One day he will love it! LOL
My 2 yr. old cried because she wanted fish sticks. So I made her fish sticks. Then she had a full on melt down because the fish sticks were hot and she wanted them “not hot” (which was not part of the original request…just sayin’)
Okay so I think those pictures of kid having a major meltdown for something irrational are very funny, until we had a really wild one yesterday. On the way home from a road trip, my daughter flipped out because Daddy wouldn’t read my “water for Elephants” book aloud to her while driving the car. Yes we made our way home to the screams and tears of a child begging ” daddeeeee !!!!! reaaaaaad itttttt!!!!!! Read it!!!!!! Read the book!!!!” . I even offered to pretend to read it, but no it had to be daddy while driving. I offered to read other things. It had to be mommy’s novel. Mommy and Daddy can’t win a battle like this. especially since reading this novel while her Dad is steering the car means so much to my two year old . Red tomato face, huge tear drops streaming down her face and chucking anything else i give her to distract into the passenger seat. Honestly there is a moment in a kid tantrum where parents actually think about giving in. i mean maybe he could actually read it while driving and not get us killed. then you are snapped back into reality and go no thats crazy! Welcome to parenthood the road is bumpy but totally worth it.
My two year old is crying because she doesn’t want to watch Curious George, she wants Bubble Guppies! Waaaaaah!
My son gets hysterical when I won’t let him slam his fingers in drawers, climb up the couch and fall off, change his diaper, change his clothes, put him in his car seat, when I won’t let him open the oven (which is on), when I won’t let him play with the diaper sprayer, when I don’t let him pull the dogs ears, when I won’t let him eat rust. I could go on but he’s doing it right now because I won’t let him pull the tv off the wall.
Hahahaha… OMG! That’s just made my day. I only have a daughter, so no idea what that’s like, but thanks for the laugh.
Why is my 3 year old crying?
Because her cheese slice is broken… after asking me to cut it in half for her and her imaginary friend!
Indeed, this package was purple. The other one was red… it was the end of the world, I swear!
I wouldn’t let my 1 year old son keep his hand down my shirt.
Because her hot chocolate was “hot”, which was actually slightly above room temperature.
Why is my son crying? Because the ONLY cup he wants to drink milk from today is in the running dishwasher and NONE of the 23 other cups we have will do.
I put the peanut butter on my son’s sandwich too fast.
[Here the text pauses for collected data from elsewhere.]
-- ==== Sys2Proof/Machine/Boot.lean ====
section
/-!
DEFINITION. A small machine around one word, for State.withFetchWord: a context with its tables, one workgroup with one warp
and one Collie thread, and the word where its agent fetches next; and the events that are no act by themselves.
-/
namespace Sys2Proof.Machine

/-- Where the placed word stands, and the tables of the placed context (R341). -/
abbrev bootPc : Nat := 0x1000
abbrev bootTable : Nat := 0x10000

/-- The entries of the placed context's tables: A, B and a 1 GiB leaf at C that maps the first gigabyte to itself with every
permission (R341, R342). -/
def bootTables : List (Nat × Nat) :=
  [(bootTable, bootTable + 0x1003), (bootTable + 0x1000, bootTable + 0x2003), (bootTable + 0x2000, 0x1D)]

/-- The context of the placed word. -/
def bootCtx : Context := { num := 0, owner := 0, loaded := true, troot := bootTable }

/-- The workgroup of the placed word: one warp of 32 lanes on core 0. -/
def bootWg (uid : Nat) : Workgroup :=
  { uid := uid, grid := uid, ctx := 0, part := 0, core := 0, lineage := 1, wi := 0, width := 32, warps := 1, alloc := 64
    groupB := 256, privB := 0, sliceB := 0, rows := [0], privRows := [], bars := [{ count := 1 }], thread := some 0
    entry := BitVec.ofNat 48 bootPc, born := true }

/-- The frame of an emulation handler (R221), for the words that only a handler may execute. -/
def bootFrame : Frame :=
  { epc := BitVec.ofNat 48 bootPc, eword := 0, emask := 0, ecause := 1, etrap := 0, mode := 0, lanemask := 0xF, stack := []
    base := 0, run := {}, temps := [], cover0 := 0, cover1 := 0, members := List.range 8, owin := [] }

/-- The warp of the placed word, inside an open run; in a handler if the word needs one. -/
def bootWarp (uid : Nat) (handler : Bool) : Warp :=
  { core := 0, slot := 0, wg := uid, index := 0, birth := uid, wid := 0, wgWarps := 1, width := 32, alloc := 64
    slices := List.replicate 8 { pc := BitVec.ofNat 48 bootPc, frames := if handler then [bootFrame] else [] }
    gangs := [{ slices := List.range 8, run := some {} }] }

/-- The Collie thread of the placed word. -/
def bootCollie (uid : Nat) : Collie := { core := 0, thread := 0, wg := uid, x := { pc := BitVec.ofNat 48 bootPc } }

/-- The agent that may execute the words of a major (R51). -/
def bootAgent (major : Nat) : Agent := if 0xD0 ≤ major ∧ major < 0xE0 then .collie 0 0 else .gang 0 0 0

/-- The memory of the placed context, with the word. -/
def Memory.boot (m : Memory) (word : Nat) : Memory :=
  let t := { m with tlb := m.tlb.filter fun e => !(e.part == 0 && e.ctx == 0) }
  (bootTables.foldl (fun x e => x.writeNat hostShared e.1 8 e.2) t).writeNat 0 bootPc 4 word

/-- The machine with the placed context and the word that its agent fetches next, in the next step. -/
def State.boot (s : State) (word : Nat) : State :=
  let uid := s.sched.uid
  let major := field word 24 8
  { s with
    mem := s.mem.boot word
    layout := { s.layout with ranges := ⟨0, 0x40000000, hostShared⟩ :: s.layout.ranges }
    ctxs := bootCtx :: s.ctxs
    wgs := bootWg uid :: s.wgs
    warps := bootWarp uid (handlerOnly major) :: s.warps
    collies := bootCollie uid :: s.collies
    sched := { s.sched with uid := uid + 1, agenda := [⟨1, .word (bootAgent major)⟩] } }

/-- A step that an agent takes at its own word, or a word: it is no act of its own (it takes place where the agent fetches). -/
def atAgent (i : Instr) : Bool :=
  (encode i).isSome ||
  match i with
  | .endOfText _ => true
  | .reservedWord _ => true
  | .emulationEntry _ _ => true
  | .collieHandlerEntry _ _ => true
  | .guardHandlerEntry _ => true
  | .mcVectorEntry _ _ _ _ => true
  | _ => false

/-- What a fetched word stands for (R45): major 0x00 and 0xFF, an undefined or disabled word, or an instruction. The reasons
are those of R48: 1 an unallocated major, 4 and 3 a major that is fused off or disabled, 2 anything else. -/
def instrOf (a : Agent) (opdis : BitVec 256) (word : BitVec 32) : Instr :=
  let major := field word.toNat 24 8
  if major = 0 then .endOfText word
  else if major = 0xFF then .reservedWord word
  else
    let undefined (reason : Nat) : Instr :=
      let r := if Config.fusedOff.contains major then 4 else if disabled opdis major then 3 else reason
      match a with
      | .gang _ _ _ => .emulationEntry word r
      | .collie _ _ => .collieHandlerEntry word r
      | .mc => .mcVectorEntry 1 word 0x62 r
    match decodeWord word.toNat with
    | .error .unallocatedMajor => undefined 1
    | .error _ => undefined 2
    | .ok i => i

/-- A thread that is neither stopped, parked nor held (R232). -/
def State.collieRuns (s : State) (c : Collie) : Bool :=
  !c.stopped && c.park == .none && c.x.hold == .none && !(s.ctxOf c.wg).gated && !s.collieStops c .nop

/-- A Collie thread is ready (R232): it runs, and its next word neither waits for a pending result nor parks it. A word that
cannot be fetched or decoded waits for nothing here. -/
def State.collieReady (s : State) (c : Collie) : Bool :=
  s.collieRuns c &&
  match s.fetchFor c.core c.wg c.x.pc with
  | .got word _ =>
    (match decodeWord word.toNat with
    | .error _ => true
    | .ok i =>
      !waitsFor .collie i c.x.run [0] scalarNames c.x.pend && !s.collieStops c i &&
      ((Exe.scal c.x).lanes.isEmpty ||
        match i with
        | .mbxw _ => !(s.wg c.wg).mailbox.isEmpty
        | .cwait n => decide (c.started - c.retired ≤ n.toNat)
        | _ => true))
  | _ => true

/-- The cycle of the last word that a core's gangs (or, at 1000 + core, its Collie) issued, and 1 + the port (or thread) that
issued it. -/
def State.lastIssue (s : State) (key : Nat) : Nat × Nat := sparseGet (0, 0) s.sched.issued key

/-- Words of one cycle on a core issue in the order of their ports, one for each port, so that of two writes in one cycle the
higher port's is the last (R83, R257). DEDUCED (log entry 127). -/
def State.portFree (s : State) (core port : Nat) : Bool :=
  let l := s.lastIssue core
  decide (l.1 < s.sched.now) || decide (l.2 ≤ port)

/-- The Collie of a core issues at most one word in a cycle, and among its ready threads the next one in round-robin order
after the thread that issued last (R232): threads count up from there and wrap at 16. DEDUCED (log entry 127). -/
def State.threadFree (s : State) (core thread : Nat) : Bool :=
  let l := s.lastIssue (1000 + core)
  let rank (t : Nat) : Nat := (t + 16 - l.2 % 16) % 16
  (decide (l.1 < s.sched.now) || l.2 == 0) &&
    s.collies.all fun c => c.core != core || decide (rank thread ≤ rank c.thread) || !s.collieReady c

/-- A gang holds its port: of open runs on one port, which a stop in place may leave (R220), the one begun last goes on first. -/
def State.holdsPort (s : State) (core : Nat) (g : Gang) : Bool :=
  (s.openRuns core).all fun h => h.port != g.port || decide (h.began ≤ g.began)

/-- An agent that can issue: its seat is ready and its port's turn has come, or its thread runs and is the next one (R33, R83,
R86, R232). -/
def State.canIssue (s : State) (a : Agent) : Bool :=
  match a with
  | .gang core slot lead =>
    (match s.seat core slot lead with
    | some q => q.ready && !(s.ctxOf q.w.wg).gated && s.portFree core q.g.port && s.holdsPort core q.g
    | none => false)
  | .collie core thread =>
    (match s.findCollie core thread with
    | some c => s.collieRuns c && s.threadFree core thread
    | none => false)
  | .mc => s.mc.x.hold == .none && !s.mc.parked

/-- A trap of the word that an agent is to fetch. -/
def State.trapFetch (s : State) (a : Agent) (t : Trap) : State :=
  match a with
  | .gang core slot lead => ((s.seat core slot lead).map fun q => s.raiseAt q t).getD s
  | .collie core thread => ((s.findCollie core thread).map fun c => s.raiseCollie c t).getD s
  | .mc => s

/-- A fetch that fails translation is recorded, and its agent is held until the host answers (R213, R344). -/
def State.parkFetch (s : State) (a : Agent) (uid core : Nat) (pc : BitVec 48) (rl : Nat × Nat) : State :=
  let g := s.wg uid
  let n := s.sched.uid
  let t := s.noteFault core g.part g.ctx pc.toNat 0 4 rl
  match a with
  | .gang c slot lead =>
    (match t.seat c slot lead with
    | some q => t.putSeat { q with g := { q.g with hold := .xlate n } }
    | none => t)
  | .collie c th =>
    (match t.findCollie c th with
    | some d => t.putCollie { d with x := { d.x with hold := .xlate n } }
    | none => t)
  | .mc => t

/-- The instruction of a fetched word, or the state in which the fetch has failed: a translation fault holds the agent, a device
without room lets it wait, and one that is lost is FABRIC-LOST (R375, R376). -/
def State.fetched (s : State) (a : Agent) (uid core : Nat) (pc : BitVec 48) : Except State (Instr × State) :=
  match s.fetchFor core uid pc with
  | .got word t => .ok (instrOf a (s.wg uid).opdis word, t)
  | .xlate _ r l => .error (s.parkFetch a uid core pc (r, l))
  | .lost dev => .error (s.trapFetch a { cause := 0x63, arg0 := dev, addr := pc.toNat })
  | .full => .error s

/-- The word an agent fetches: the instruction it stands for and the state after the fetch, or the state in which the fetch
has failed. The controller's fetch beyond its SRAM is BOUNDS, at vector entry 5 (R378, R387). -/
def State.fetch (s : State) (a : Agent) : Except State (Instr × State) :=
  match a with
  | .gang core slot lead =>
    (match s.seat core slot lead with
    | none => .error s
    | some q => s.fetched a q.w.wg core q.pc)
  | .collie core thread =>
    (match s.findCollie core thread with
    | none => .error s
    | some c => s.fetched a c.wg core c.x.pc)
  | .mc =>
    match s.fetchMc with
    | some word => .ok (instrOf a 0 word, s)
    | none => .ok (.mcVectorEntry 5 0 0x10 0, s)

/-- What the machine has begun and may take further without a word of an agent: accesses, their tickets and their answers, copies,
tile words and commits (R202, R207, R240, R277). -/
def State.due (s : State) : List (List Due) :=
  let running := s.pillows.ops.filter (·.running)
  [ (s.mem.access.filter s.performable).map fun a => .access a.id,
    (s.mem.access.filter s.mayAsk).map fun a => .ticket a.id,
    (s.mem.access.filter fun a => a.sent.isSome).map fun a => .answer a.id,
    (s.copies.filter fun k => s.movable k && s.copyFirst k).map fun k => .unit k.id,
    (s.copies.filter fun k => !k.done).map fun k => .copy k.id,
    (s.pillows.ops.filter fun o => !o.running).map fun o => .start o.id,
    running.map fun o => .drain o.id,
    running.map fun o => .complete o.id,
    s.wgs.map fun g => .commit g.uid ]

/-- What is due is taken further by its own step. -/
def takeDue (d : Due) (s : State) : Out :=
  match d with
  | .access id => execStorePerform id s
  | .ticket id => execScTicketRequest id s
  | .answer id => execFbAcknowledgement id s
  | .unit id => execCopyUnitMove id s
  | .copy id => execCopyComplete id s
  | .start id => execTileOpStart id s
  | .drain id => execTileDrain id s
  | .complete id => execTileOpComplete id s
  | .commit wg => execVersionCommit wg s

/-- The act of a turn that the agenda does not name, and the schedule after it: the schedule's, but for one turn in so many, in
which something that is due is taken further, one kind and one of that kind after the other, an access that can be performed
in its order (R207). DESIGN CHOICE (log entry 128). -/
def State.nextAct (s : State) : Act × Sched :=
  let act := (Config.schedule s.sched.steps).act
  match s.sched.gap with
  | n + 1 => (act, { s.sched with gap := n })
  | 0 =>
    let r := s.sched.rounds
    let d := { s.sched with gap := Config.fairGap r, rounds := r + 1 }
    let l := s.due.getD (r % 9) []
    match l[if r % 9 < 3 then 0 else r / 9 % l.length]? with
    | some x => (.due x, d)
    | none => (act, d)

/-- In the same turns the oldest write that reads could still overlook can be overlooked no longer: a read that is repeated comes to
return it (R207). DESIGN CHOICE (log entry 128). -/
def State.wearOff (s : State) : Memory :=
  match s.sched.gap with
  | 0 => { s.mem with past := s.mem.past.dropLast, horizon := max s.mem.horizon ((s.mem.past.getLast?.map (·.at_)).getD 0) }
  | _ => s.mem

/-- The next turn: the agenda's, else the next act's; its cycles pass. -/
def State.turn (s : State) : Act × State :=
  match s.sched.agenda with
  | t :: rest => (t.act, ({ s with sched := { s.sched with agenda := rest, cur := none, dep := [] } }).tick t.cycles)
  | [] =>
    let n := s.nextAct
    (n.1, ({ s with mem := s.wearOff, sched := { n.2 with cur := none, dep := [] } }).tick (Config.schedule s.sched.steps).cycles)

/-- The table of last issues once agent a has taken a word. -/
def State.noteIssue (s : State) (a : Agent) : Sparse (Nat × Nat) :=
  match a with
  | .gang core slot lead =>
    (match s.seat core slot lead with
    | some q => sparseSet (0, 0) s.sched.issued core (s.sched.now, q.g.port + 1)
    | none => s.sched.issued)
  | .collie core thread => sparseSet (0, 0) s.sched.issued (1000 + core) (s.sched.now, thread + 1)
  | .mc => s.sched.issued

/-- The state in which agent a's word i runs: its dependencies have been passed on (R195). -/
def State.runs (s : State) (a : Agent) (i : Instr) : State :=
  let t := s.passDeps a i
  { t with sched := { t.sched with cur := some a, issued := s.noteIssue a } }

/-- An agent takes its next word, if it can issue (R33, R45). -/
def takeWord (a : Agent) (s : State) : Out :=
  if !s.canIssue a then .next s
  else
    match s.fetch a with
    | .error t => .next t
    | .ok (i, t) => exec i (t.runs a i)

/-- The agents of a workgroup's task that take words: its gangs and its Collie thread. -/
def State.wordAgents (s : State) (uid : Nat) : List Agent :=
  ((s.warps.filter (·.wg == uid)).flatMap fun w => w.gangs.map fun g => .gang w.core w.slot (g.slices.headD 0)) ++
    (s.collies.filter (·.wg == uid)).map fun c => .collie c.core c.thread

/-- Two agents issue in one cycle only through two ports (R83). -/
def State.apart (s : State) : Agent → Agent → Bool
  | .gang c j l, .gang c' j' l' =>
    match s.seat c j l, s.seat c' j' l' with
    | some q, some r => q.g.port != r.g.port
    | _, _ => true
  | a, b => a != b

/-- A first trap that the word of agent b would raise in the task. -/
def State.wordTrap (s : State) (uid : Nat) (b : Agent) : Option Report :=
  match takeWord b s with
  | .next t => (t.wg uid).fault
  | _ => none

/-- Where the first trap of a task was raised in going from s to t, the words that other agents of the task take in the same cycle
raise their traps too (R210); they have no other effect, for the task has ended. Which of them issue in that cycle is free. -/
def State.sameCycle (s t : State) (a : Option Agent) : State :=
  (s.wgs.filter fun g => g.fault.isNone && !g.ended && (t.wg g.uid).fault.isSome).foldl (fun u g =>
    (s.wordAgents g.uid).foldl (fun v b =>
      if (a.all (s.apart · b)) && Config.freeChoice v.sched.free 0 % 2 = 1 then
        match s.wordTrap g.uid b with
        | some r => v.nextFree.addReport g.uid r
        | none => v.nextFree
      else v.nextFree) u) t

/-- A turn's outcome with the traps of the same cycle. -/
def State.withSameCycle (s : State) (a : Option Agent) : Out → Out
  | .next t => .next (s.sameCycle t a)
  | o => o

end Sys2Proof.Machine
end

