/-- R218, R220, R330, R343, R356, R365 and R367: the commands of a virtual function take effect on its partition's context in
range, one at a time, and end with the status that R367 gives. -/
def Claims.PartitionCommandsTakeEffect : Prop :=
  ∀ (s : State) (fn : Nat), 1 ≤ fn → fn ≤ 20 →
    let part := fn - 1
    let f := s.fn fn
    let n := f.cmdarg.getD 0 0
    let a (k : Nat) : Nat := f.cmdarg.getD k 0
    let c := s.ctx part n
    let all : List (Nat × Instr) := [(1, .preempt fn), (2, .urgent fn), (3, .resume fn), (4, .inval fn), (5, .replace fn), (6, .ctxkill fn)]
    (∀ k ∈ all, f.cmd.isSome = true → exec k.2 s = .next (s.putFn fn { f with cmddrop := true })) ∧
    (∀ k ∈ all, f.cmd = none → s.mgmt.safe = true → exec k.2 s = Begun s fn k.1 2 0 s) ∧
    (f.cmd = none → s.mgmt.safe = false →
      (f.ctxcount ≤ n → ∀ k ∈ all, exec k.2 s = Begun s fn k.1 1 0 s) ∧
      (n < f.ctxcount →
        exec (.preempt fn) s = Begun s fn 1 0 0 (s.putCtx { c with preempting := some s.sched.now, laid := false }) ∧
        exec (.urgent fn) s = Begun s fn 2 0 0 (s.putCtx { c with gated := true }) ∧
        (c.stopped = true → exec (.resume fn) s = Begun s fn 3 2 0 s) ∧
        (c.stopped = false → ∃ l : Bool, (l = true ↔ ∃ y, s.newLayout = some y ∧ s.layout.differs y part = true) ∧
          let runs (d : Context) : Context :=
            { d with saved := false, gated := decide (part ∈ s.resetting), laid := l
                     preempting := if l then some (c.preempting.getD s.sched.now) else none }
          let work : Prop := ∃ g ∈ s.wgs, g.part = part ∧ g.ctx = n
          (c.loaded = false → ¬ work → exec (.resume fn) s = Begun s fn 3 0 0 (s.putCtx (runs c))) ∧
          (c.loaded = true ∨ work →
            (∀ d : Context, s.readContext part n = .ok d →
              exec (.resume fn) s = Begun s fn 3 0 0 (((if c.gated then s.wakeMonitors part n else s).relocateSaved d).putCtx (runs d))) ∧
            (∀ k : Nat, s.readContext part n = .error k → exec (.resume fn) s = Begun s fn 3 2 0
              ((if k = 255 then s else s.post fn { code := 3, ctx := n, gen := 0, arg0 := k }).putCtx { c with loaded := false })))) ∧
        (a 1 + a 2 ≤ 2 ^ 56 → ∃ l : List TlbEntry, exec (.inval fn) s = Begun s fn 4 0 0 (s.withMem { s.mem with tlb := l }) ∧
          ∀ e, e ∈ l ↔ e ∈ s.mem.tlb ∧ ¬ (e.part = part ∧ e.ctx = n ∧ e.page * 2 ^ levelShift e.level < a 1 + a 2 ∧
            a 1 < (e.page + 1) * 2 ^ levelShift e.level)) ∧
        (2 ^ 56 < a 1 + a 2 → exec (.inval fn) s = Begun s fn 4 1 0 s) ∧
        (∀ (e gen : Nat) (u v : State), a 1 < 2 ^ 32 → a 2 < 2 ^ 48 → a 3 < 2 ^ 56 → s.kernelEntry part n (a 1) = some e →
          s.rootNat part n (e + 20) 4 = some gen → s.rootWrite part n e (bytesOf 8 (a 2) ++ bytesOf 8 (a 3)) = some u →
          u.rootWrite part n (e + 20) (bytesOf 4 ((gen + 1) % 2 ^ 32)) = some v →
          ∃ l : List Nat, exec (.replace fn) s = Begun s fn 5 0 ((gen + 1) % 2 ^ 32)
            { v with replaced := v.replaced ++ [⟨fn, n, a 1, (gen + 1) % 2 ^ 32, l⟩] } ∧
            ∀ x ∈ l, ∃ g ∈ s.dist.grids, g.uid = x ∧ g.part = part ∧ g.ctx = n ∧ pkKernel g.packet = a 1) ∧
        (s.findCtx part n = some c → ∃ u : State, exec (.ctxkill fn) s = Begun s fn 6 0 0 u ∧ (u.ctx part n).loaded = false ∧
          (u.ctx part n).stopped = c.stopped ∧
          (∀ e ∈ u.dist.tasks ++ u.dist.deques, ∀ r ∈ e.2, ∀ g ∈ u.dist.grids, g.uid = r.grid → ¬ (g.part = part ∧ g.ctx = n)) ∧
          (∀ e ∈ u.estates, ¬ (e.part = part ∧ e.ctx = n)) ∧ (∀ g ∈ u.wgs, g.part = part → g.ctx = n → g.ended = true) ∧
          ∀ g ∈ u.dist.grids, g.part = part → g.ctx = n → g.unstarted = [])))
Then he threw the jelly on the floor because he wanted to get it out of the fridge himself, which he had just done.
She can’t wear 2 shoes on each foot.
Because our 3-year-old “broke his cereal bar” and couldn’t eat it if it wasn’t in one piece. I took a photo for future blackmailing…
My son (now 18) used to go absolutely ballistic when I accidentally cut his sandwiches into rectangular halves instead of triangular ones
The bath water was too watery.
She took the bow out of her hair and cannot get it back in.
My 1.5 year old son cries when I refuse to reapply the toothpaste for the 5th time during “brush teeth” and again when I shut the faucet off after the 20 minute tooth brushing session. This happens like 3 -4 times per day.
He also often cries if you don’t let him put on makeup when I am putting it on.